- **What is required**: Where a line of the following data contains the string "linter", include it in the tally. Report the total alone.

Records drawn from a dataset

-- ==== Sys2Proof/Laws/KeepsUnits.lean ====
section
/-! SUPPORT. One lemma for each function of the block: what it keeps. -/
set_option Elab.async false
set_option autoImplicit false
set_option linter.unusedVariables false
set_option linter.unreachableTactic false
set_option linter.unusedTactic false
set_option linter.unusedSimpArgs false
namespace Sys2Proof.Machine
variable {m : Nat} {d0 : Dev}

/-! ## Mirror -/

theorem setPair_keeps (hm : covers 67108864 m) {x : Pair} {d : Dev} (hx : x.st ≤ 5 ∨ x.st = d.pair.st) (h : Keeps m d0 d) :
    Keeps m d0 (setPair x d) := (Keeps.set_pair hm hx h).keeps

theorem sendMirror_keeps (hm : covers 275079233541 m) {m0 : Sys2Proof.MirrorMsg} {d : Dev} (h_d : Keeps m d0 d) :
    Keeps m d0 (sendMirror m0 d) := by
  unfold sendMirror
  (try dsimp only)
  repeat' first
    | with_reducible assumption
    | (with_reducible refine covers_tr hm ?_; decide)
    | with_reducible apply setPair_keeps
    | with_reducible apply enterFirst_keeps
    | with_reducible apply enterClass_keeps
    | (with_reducible refine Or.inr ?_; with_reducible rfl)
    | (with_reducible refine Or.inl ?_; first | with_reducible rfl | decide | omega)
    | intro _
    | split

theorem sendSeq_keeps (hm : covers 275079233541 m) {s : ℕ} {m1 : Sys2Proof.MirrorMsg} {d : Dev} (h_d : Keeps m d0 d) :
    Keeps m d0 (sendSeq s m1 d) := by
  unfold sendSeq
  (try dsimp only)
  repeat' first
    | with_reducible assumption
    | (with_reducible refine covers_tr hm ?_; decide)
    | with_reducible apply sendMirror_keeps
    | with_reducible apply setSess_keeps
    | intro _
    | split

theorem closeLining_keeps (hm : covers 275079233541 m) {s : ℕ} {d : Dev} (h_d : Keeps m d0 d) :
    Keeps m d0 (closeLining s d) := by
  unfold closeLining
  (try dsimp only)
  repeat' first
    | with_reducible assumption
    | (with_reducible refine covers_tr hm ?_; decide)
    | with_reducible apply sendSeq_keeps
    | with_reducible apply objReset_keeps
    | with_reducible apply setSess_keeps
    | intro _
    | split

theorem askLining_keeps (hm : covers 275079233541 m) {s : ℕ} {d : Dev} (h_d : Keeps m d0 d) :
    Keeps m d0 (askLining s d) := by
  unfold askLining
  (try dsimp only)
  repeat' first
    | with_reducible assumption
    | (with_reducible refine covers_tr hm ?_; decide)
    | with_reducible apply sendMirror_keeps
    | intro _
    | split

theorem tellChanges_keeps (hm : covers 275079233541 m) {s : ℕ} {d : Dev} (h_d : Keeps m d0 d) :
    Keeps m d0 (tellChanges s d) := by
  unfold tellChanges
  (try dsimp only)
  repeat' first
    | with_reducible assumption
    | (with_reducible refine covers_tr hm ?_; decide)
    | with_reducible apply sendSeq_keeps
    | with_reducible apply setSess_keeps
    | intro _
    | split

theorem tellState_keeps (hm : covers 275079233541 m) {s : ℕ} {d : Dev} (h_d : Keeps m d0 d) :
    Keeps m d0 (tellState s d) := by
  unfold tellState
  (try dsimp only)
  repeat' first
    | with_reducible assumption
    | (with_reducible refine covers_tr hm ?_; decide)
    | with_reducible apply sendSeq_keeps
    | intro _
    | split

theorem enterPair_keeps (hm : covers 67108992 m) {n : Nat} {d : Dev} (hn : n ≤ 5) (h : Keeps m d0 d) :
    Keeps m d0 (enterPair n d) := by
  have h1 := setPair_keeps (x := { d.pair with st := n, since := d.tbs.ns }) (covers_tr hm (by decide)) (.inl hn) h
  unfold enterPair
  split
  · exact level_keeps (covers_tr hm (by decide)) h1
  · exact levelEnd_keeps (covers_tr hm (by decide)) h1

theorem mirrorBand_keeps (hm : covers 275079233541 m) {s : ℕ} {start : ℕ} {b2 : Band} {first : ℕ} {count : ℕ} {dests : List ℕ} {d : Dev} (h_d : Keeps m d0 d) :
    Keeps m d0 (mirrorBand s start b2 first count dests d) := by
  unfold mirrorBand
  (try dsimp only)
  repeat' first
    | with_reducible assumption
    | (with_reducible refine covers_tr hm ?_; decide)
    | with_reducible apply sendSeq_keeps
    | with_reducible apply setSess_keeps
    | intro _
    | split

theorem noteChange_keeps (hm : covers 134217728 m) {s : ℕ} {idx : ℕ} {d : Dev} (h_d : Keeps m d0 d) :
    Keeps m d0 (noteChange s idx d) := by
  unfold noteChange
  (try dsimp only)
  repeat' first
    | with_reducible assumption
    | (with_reducible refine covers_tr hm ?_; decide)
    | with_reducible apply setSess_keeps
    | intro _
    | split

theorem announce_keeps (hm : covers 275012124677 m) {p : ℕ} {a : ℕ} {d : Dev} (h_d : Keeps m d0 d) :
    Keeps m d0 (announce p a d) := by
  unfold announce
  (try dsimp only)
  repeat' first
    | with_reducible assumption
    | (with_reducible refine covers_tr hm ?_; decide)
    | with_reducible apply enterClass_keeps
    | intro _
    | split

- **Solution**: 4